/-- Every set sprite bit lies over some point. -/
theorem State.exists_mem_drwPoints {s : State} {x y : Reg} {n : Nat} :
    (∃ px py, (px, py) ∈ s.drwPoints x y n) ↔
      ∃ r c, r < n ∧ c < 8 ∧ (s.cell ((s.index.toNat + r) % 0x1000)).getLsbD (7 - c) = true := by
  constructor
  · rintro ⟨px, py, hp⟩
    obtain ⟨r, c, hr, hc, hbit, -, -⟩ := State.mem_drwPoints.mp hp
    exact ⟨r, c, hr, hc, hbit⟩
  · rintro ⟨r, c, hr, hc, hbit⟩
    exact ⟨wrapColumn (s.reg x).toNat c, wrapRow (s.reg y).toNat r,
      State.mem_drwPoints.mpr ⟨r, c, hr, hc, hbit, rfl, rfl⟩⟩

/-! ### The pixels and the collision after DRW -/

section
variable (s : State) (x y : Reg) (n : Fin 16)

theorem State.spriteRows_length_le : (s.spriteRows n.val).length ≤ 32 := by
  rw [State.spriteRows_length]
  omega

theorem State.drwCanvas_pixel (px : Fin 64) (py : Fin 32) :
    (s.drwCanvas x y n.val).fb.pixel px py = (s.fb.pixel px py ^^ decide ((px, py) ∈ s.drwPoints x y n.val)) :=
  (drawSprite_spec s.fb _ _ _ (s.spriteRows_length_le n)).1 px py

theorem State.drwCanvas_pixel_ne_iff (px : Fin 64) (py : Fin 32) :
    (s.drwCanvas x y n.val).fb.pixel px py ≠ s.fb.pixel px py ↔ (px, py) ∈ s.drwPoints x y n.val := by
  rw [State.drwCanvas_pixel]
  by_cases hp : (px, py) ∈ s.drwPoints x y n.val <;> simp [hp]

theorem State.drwCanvas_coll_iff :
    (s.drwCanvas x y n.val).coll = true ↔
      ∃ px py, (px, py) ∈ s.drwPoints x y n.val ∧ s.fb.pixel px py = true := by
  have hcoll := (drawSprite_spec s.fb (s.originX x) (s.originY y) _ (s.spriteRows_length_le n)).2
  rw [State.drwCanvas, hcoll, List.any_eq_true, Prod.exists]
  rfl

/-- A collision is a pixel that the draw turned off (R84). -/
theorem State.drwCanvas_coll_iff_turned_off :
    (s.drwCanvas x y n.val).coll = true ↔
      ∃ px py, s.fb.pixel px py = true ∧ (s.drwCanvas x y n.val).fb.pixel px py = false := by
  rw [State.drwCanvas_coll_iff]
  refine exists_congr fun px => exists_congr fun py => ?_
  rw [← State.drwCanvas_pixel_ne_iff, and_comm]
  refine and_congr_right fun hon => ?_
  rw [hon, ne_eq, Bool.not_eq_true]

end

/-! ### The same sprite drawn again (R86) -/

section
variable {s t : State} {x y : Reg} {n : Fin 16}
  (hpoints : t.drwPoints x y n.val = s.drwPoints x y n.val) (hfb : t.fb = (s.drwCanvas x y n.val).fb)
include hpoints hfb

theorem State.drwCanvas_fb_of_redraw : (t.drwCanvas x y n.val).fb = s.fb :=
  FrameBuffer.ext_pixel _ _ fun px py => by
    rw [State.drwCanvas_pixel, hpoints, hfb, State.drwCanvas_pixel, Bool.xor_assoc, Bool.xor_self, Bool.xor_false]

theorem State.drwCanvas_coll_iff_of_redraw (hblank : ∀ px py, s.fb.pixel px py = false) :
    (t.drwCanvas x y n.val).coll = true ↔
      ∃ r c, r < n.val ∧ c < 8 ∧ (s.cell ((s.index.toNat + r) % 0x1000)).getLsbD (7 - c) = true := by
  have hon (px : Fin 64) (py : Fin 32) : t.fb.pixel px py = true ↔ (px, py) ∈ s.drwPoints x y n.val := by
    rw [hfb, State.drwCanvas_pixel, hblank, Bool.false_xor, decide_eq_true_eq]
  simp only [State.drwCanvas_coll_iff, hpoints, hon, and_self, State.exists_mem_drwPoints]

end

/-! ### The obligations -/

/-- Settles O41: the pixels that differ are those of the toggled points, and only VF is written besides. -/
theorem drwTogglesSpritePixels : Obligations.DrwTogglesSpritePixels := by
  unfold Obligations.DrwTogglesSpritePixels
  refine fun x y n => ⟨decodeWord_eq_ok_iff.mpr (formXyn_eq_xynWord 0xD x y n), fun s hacc =>
    ⟨s.v.set vf (flagByte (s.drwCanvas x y n.val).coll), (s.drwCanvas x y n.val).fb,
      exec_drw_of_accessOk x y hacc, fun px py => ?_, fun r hr => ?_, ?_⟩⟩
  · rw [State.drwCanvas_pixel_ne_iff, State.mem_drwPoints]
  · rw [State.get_set, if_neg hr]
    rfl
  · rw [State.get_set, if_pos rfl]
    exact if_congr (s.drwCanvas_coll_iff_turned_off x y n) rfl rfl
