/-- 10_state.md section 11: no rule reads an unspecified register.  Two idle machines with the same command, straps, buffer and multiplier port agree
after `UPDATE` and `PROBE` on everything but `CRC_OUT`, still unspecified, and the count of free values (log entry 2), whatever `CRC`, `CRC_OUT`, `POS`, `REM`,
`LEN`, `HWCAP`, `TIER` and the accumulators held; from there on no operation before `DONE` depends on those two, and `DONE` does not depend on
`CRC_OUT`, which it writes. -/
def Obligations.UnspecifiedRegistersAreNeverRead : Prop :=
  (∀ (s s' : State) (c : Command), s.op = 0x00#5 → s'.op = 0x00#5 → s.host = some c → s'.host = some c → s.straps = s'.straps →
    s.mem = s'.mem → s.mul = s'.mul → s.mul.word = none → c.wf s.straps.lenBits = true →
    ∃ t t', Sys2Proof.core.run 2 s = .next t ∧ Sys2Proof.core.run 2 s' = .next t' ∧
      t = { t' with crcOut := t.crcOut, draws := t.draws }) ∧
  (∀ (i : Instr) (s : State) (v : U32) (d : Nat), i ≠ .update → i ≠ .done →
    exec i { s with crcOut := v, draws := d } = mapNext (fun t => { t with crcOut := v, draws := d }) (exec i s)) ∧
  (∀ (s : State) (v : U32), exec .done { s with crcOut := v } = exec .done s)

/-- 60_exceptions.md section 5 (debug): `DEBUG_ASSERT` changes no outcome; and where the invariant holds no assertion fails. -/
def Obligations.DebugAssertHasNoEffect : Prop :=
  (∀ (s : State) (b : Bool), step { s with straps := { s.straps with debugAssert := b } } =
    mapNext (fun t => { t with straps := { t.straps with debugAssert := b } }) (step s)) ∧
  (∀ (s : State) (i : Instr), Inv s → decodeWord (fetchWord s) = .ok i → Precondition i s)
end

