-- ==== Sys2Proof/Laws/Ops.lean ====
section
/-! SUPPORT. What each precondition test can do: it answers a next state exactly when its condition holds and what follows it answers that
state.  A proof about an operation cites these instead of unfolding the tests. -/

namespace Sys2Proof.Machine

variable {s t : State} {k : Result State}

@[simp] theorem needLegalTier_eq_next : needLegalTier s k = .next t ↔ s.tier ≠ 0b11#2 ∧ k = .next t := by
  unfold needLegalTier; split <;> simp_all

@[simp] theorem needVectorTier_eq_next :
    needVectorTier s k = .next t ↔ s.tier ≠ 0b11#2 ∧ s.tier ≠ 0b00#2 ∧ k = .next t := by
  unfold needVectorTier; rw [needLegalTier_eq_next]; split <;> simp_all

@[simp] theorem needFeature_eq_next {f : Feature} :
    needFeature s f k = .next t ↔ hasFeature s.straps.platform f = true ∧ k = .next t := by
  unfold needFeature; split <;> simp_all

@[simp] theorem needBytes_eq_next {need n : Nat} :
    needBytes s need n k = .next t ↔ need ≤ s.rem ∧ s.pos + n ≤ s.len ∧ k = .next t := by
  unfold needBytes
  split
  · exact iff_of_false (by simp) (by omega)
  · split
    · exact iff_of_false (by simp) (by omega)
    · constructor
      · exact fun h => ⟨by omega, by omega, h⟩
      · exact fun h => h.2.2

@[simp] theorem needAcc_eq_next {w : Nat} {r : AccName} {a : Acc w} {f : BitVec w → Result State} :
    needAcc r a f = .next t ↔ ∃ v, a = .valid v ∧ f v = .next t := by
  cases a <;> simp [needAcc]

@[simp] theorem needX0_eq_next {f : U128 → Result State} :
    needX0 s f = .next t ↔ ∃ v, s.x.r0 = .valid v ∧ f v = .next t := needAcc_eq_next

@[simp] theorem needZ0_eq_next {f : U512 → Result State} :
    needZ0 s f = .next t ↔ ∃ v, s.z.r0 = .valid v ∧ f v = .next t := needAcc_eq_next

@[simp] theorem needX_eq_next {f : U128 → U128 → U128 → U128 → Result State} :
    needX s f = .next t ↔ ∃ a b c d, s.x = ⟨.valid a, .valid b, .valid c, .valid d⟩ ∧ f a b c d = .next t := by
  rcases s with ⟨_, ⟨r0, r1, r2, r3⟩⟩
  cases r0 <;> cases r1 <;> cases r2 <;> cases r3 <;> simp [needX, needAcc]

@[simp] theorem needZ_eq_next {f : U512 → U512 → U512 → U512 → Result State} :
    needZ s f = .next t ↔ ∃ a b c d, s.z = ⟨.valid a, .valid b, .valid c, .valid d⟩ ∧ f a b c d = .next t := by
  rcases s with ⟨_, _, ⟨r0, r1, r2, r3⟩⟩
  cases r0 <;> cases r1 <;> cases r2 <;> cases r3 <;> simp [needZ, needAcc]

/-! ### Continuations: a test whose condition holds is what follows it -/

theorem needLegalTier_of (h : s.tier ≠ 0b11#2) : needLegalTier s k = k := by simp [needLegalTier, h]

theorem needVectorTier_of (h : s.tier ≠ 0b11#2) (h0 : s.tier ≠ 0b00#2) : needVectorTier s k = k := by
  simp [needVectorTier, needLegalTier, h, h0]

theorem needFeature_of {f : Feature} (h : hasFeature s.straps.platform f = true) : needFeature s f k = k := by
  simp [needFeature, h]

theorem needBytes_of {need n : Nat} (h : need ≤ s.rem) (h' : s.pos + n ≤ s.len) : needBytes s need n k = k := by
  have h1 : ¬ s.rem < need := by omega
  have h2 : ¬ s.len < s.pos + n := by omega
  simp [needBytes, h1, h2]

theorem needX_of {a b c d : U128} (f : U128 → U128 → U128 → U128 → Result State)
    (h : s.x = ⟨.valid a, .valid b, .valid c, .valid d⟩) : needX s f = f a b c d := by
  simp [needX, needAcc, h]

theorem needZ_of {a b c d : U512} (f : U512 → U512 → U512 → U512 → Result State)
    (h : s.z = ⟨.valid a, .valid b, .valid c, .valid d⟩) : needZ s f = f a b c d := by
  simp [needZ, needAcc, h]

/-! ### Codes -/

/-- Every sequencer operation is read back from the code that names it. -/
theorem decodeS_code {i : Instr} (h : i.format = .s) : decodeS i.code = .ok i := by
  cases i <;> first | rfl | (exact absurd h (by decide))

/-- Two sequencer operations with one code are one operation. -/
theorem code_injective {i j : Instr} (hi : i.format = .s) (hj : j.format = .s) (h : i.code = j.code) : i = j := by
  have := decodeS_code hi
  rw [h, decodeS_code hj] at this
  exact (Except.ok.inj this).symm

end Sys2Proof.Machine
end

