-- ==== Sys2Proof/Tests/Slice0.lean ====
section
/-! SUPPORT. Small tests of single operations, and witnesses that the hypotheses of each statement can be met. Every expected value is the
spec's: 95_test_vectors.md (tables V1, V4 to V7, V9, V10; programs P1 to P4) or the encoding tables of 30_encoding.md. -/

namespace Sys2Proof.Tests

-- One theorem at a time: each kernel evaluation takes a large stack of its own.
set_option Elab.async false

open Sys2Proof.Machine

/-! ### Small states -/

/-- `n` data bytes, the first one `a`, each one more than the last (the data of P2 to P4). -/
def ramp (a n : Nat) : List U8 := (List.range n).map fun i => BitVec.ofNat 8 (a + i)

/-- About to run `i`: `TIER`, `CRC`, `POS`, `REM`, and the given bytes from `POS` on. -/
def about (i : Instr) (tier : BitVec 2) (crc : U32) (pos rem : Nat) (data : List U8) : State :=
  { State.reset with op := i.code, tier := tier, crc := crc, pos := pos, rem := rem, len := pos + rem, mem := Memory.ofBytes pos data }

/-- The same with the narrow accumulators valid. -/
def aboutX (i : Instr) (tier : BitVec 2) (crc : U32) (pos rem : Nat) (data : List U8) (x0 x1 x2 x3 : U128) : State :=
  { about i tier crc pos rem data with x := ⟨.valid x0, .valid x1, .valid x2, .valid x3⟩ }

/-- The same with the wide accumulators valid. -/
def aboutZ (i : Instr) (tier : BitVec 2) (crc : U32) (pos rem : Nat) (data : List U8) (z0 z1 z2 z3 : U512) : State :=
  { about i tier crc pos rem data with z := ⟨.valid z0, .valid z1, .valid z2, .valid z3⟩ }

/-- Idle after reset, with a command presented. -/
def presented (crcIn : U32) (data : List U8) (hwcap : U32) : State := State.reset.present crcIn data hwcap

/-- A command on the multiplier's port. -/
def multiply (w : U8) (a b : U128) (a' b' : U512) : State := { State.reset with mul := ⟨some w, a, b, 0, a', b', 0⟩ }

/-- The operation completes, in a state with the given property. -/
def ran (i : Instr) (s : State) (p : State → Bool) : Bool :=
  match exec i s with
  | .next t => p t
  | .fault _ => false
  | .refused _ => false

/-- The refusal an outcome is, if it is one. -/
def refusal : Host.Outcome State Fault Refusal → Option Refusal
  | .next _ => none
  | .fault _ => none
  | .refused r => some r

/-- The fault an outcome is, if it is one. -/
def fault : Host.Outcome State Fault Refusal → Option Fault
  | .next _ => none
  | .fault r => some r
  | .refused _ => none

/-- One step goes on, to a state with the given property. -/
def stepped (s : State) (p : State → Bool) : Bool :=
  match step s with
  | .next t => p t
  | .fault _ => false
  | .refused _ => false

/-- The state `n` steps on, if the machine goes on that long; else the state itself. -/
def after (n : Nat) (s : State) : State :=
  match Sys2Proof.core.run n s with
  | .next t => t
  | .fault _ => s
  | .refused _ => s

/-- The machine goes on for `n` steps. -/
def goesOn (n : Nat) (s : State) : Bool :=
  match Sys2Proof.core.run n s with
  | .next _ => true
  | .fault _ => false
  | .refused _ => false

theorem next_of_ran {i : Instr} {s : State} {p : State → Bool} (h : ran i s p = true) : ∃ t, exec i s = .next t ∧ p t = true := by
  unfold ran at h
  split at h
  · exact ⟨_, ‹_›, h⟩
  · cases h
  · cases h

theorem next_of_stepped {s : State} {p : State → Bool} (h : stepped s p = true) : ∃ t, step s = .next t ∧ p t = true := by
  unfold stepped at h
  split at h
  · exact ⟨_, ‹_›, h⟩
  · cases h
  · cases h

theorem run_of_goesOn {n : Nat} {s : State} (h : goesOn n s = true) : Sys2Proof.core.run n s = .next (after n s) := by
  unfold goesOn at h
  unfold after
  split at h
  · simp_all
  · cases h
  · cases h

/-! ### Well-formedness: the one check that can fail is a command's length -/

theorem test_wf_refuses_long_command : Command.wf (some 8) ⟨0, 256, 0⟩ = false ∧ Command.wf (some 8) ⟨0, 255, 0⟩ = true := by decide

theorem test_wf_unbounded_by_default : Command.wf none ⟨0xFFFFFFFF, 4097, 0xFFFFFFFF⟩ = true := by decide

theorem test_update_refuses_long_command :
    refusal (exec .update { presented 0 (ramp 0 4) 7 with straps := { State.reset.straps with lenBits := some 2 } }) = some .lengthTooWide := by
  decide +kernel

/-! ### Decoding: every word written out from 30_encoding.md rules R71 to R73 -/

theorem test_decode_orchestration :
    decodeWord 0b00000000 = .ok .update ∧ decodeWord 0b00000001 = .ok .probe ∧ decodeWord 0b00000010 = .ok .sbyte ∧
    decodeWord 0b00000011 = .ok .done := by decide

theorem test_decode_wide :
    decodeWord 0b00001000 = .ok .wInit ∧ decodeWord 0b00001001 = .ok .wFold4 ∧ decodeWord 0b00001010 = .ok .wCollapse ∧
    decodeWord 0b00001011 = .ok .wFold1 ∧ decodeWord 0b00001100 = .ok .wHred := by decide

theorem test_decode_narrow :
    decodeWord 0b00010000 = .ok .nInit4 ∧ decodeWord 0b00010001 = .ok .nFold4 ∧ decodeWord 0b00010010 = .ok .nCollapse ∧
    decodeWord 0b00010011 = .ok .nInit1 ∧ decodeWord 0b00010100 = .ok .nFold1 := by decide

theorem test_decode_reduction : decodeWord 0b00011000 = .ok .rFold64 ∧ decodeWord 0b00011001 = .ok .rBarrett := by decide

theorem test_decode_narrow_multiply :
    decodeWord 0b00100000 = .ok .clmulLL ∧ decodeWord 0b00100001 = .ok .clmulHL ∧ decodeWord 0b00100010 = .ok .clmulLH ∧
    decodeWord 0b00100011 = .ok .clmulHH := by decide

theorem test_decode_wide_multiply :
    decodeWord 0b00100100 = .ok .vclmulLL ∧ decodeWord 0b00100101 = .ok .vclmulHL ∧ decodeWord 0b00100110 = .ok .vclmulLH ∧
    decodeWord 0b00100111 = .ok .vclmulHH := by decide

theorem test_decode_reserved :
    decodeWord 0x04 = .error .reservedCode ∧ decodeWord 0x1F = .error .reservedCode ∧ decodeWord 0x28 = .error .reservedZero ∧
    decodeWord 0x3F = .error .reservedZero ∧ decodeWord 0x40 = .error .reservedClass ∧ decodeWord 0xFF = .error .reservedClass ∧
    decode [] = .error .noByte := by decide

theorem test_decode_keeps_the_rest : decode [0x13, 0x18] = .ok (.nInit1, [0x18]) := by decide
# # # #
**Your assignment**:
Please, from the material above, copy only the lines from the line with "i.code = .ok i := by" up to and including the line with "j.code) : i = j := by", exactly as written.

**Completed task**:
theorem decodeS_code {i : Instr} (h : i.format = .s) : decodeS i.code = .ok i := by
  cases i <;> first | rfl | (exact absurd h (by decide))

/-- Two sequencer operations with one code are one operation. -/
theorem code_injective {i j : Instr} (hi : i.format = .s) (hj : j.format = .s) (h : i.code = j.code) : i = j := by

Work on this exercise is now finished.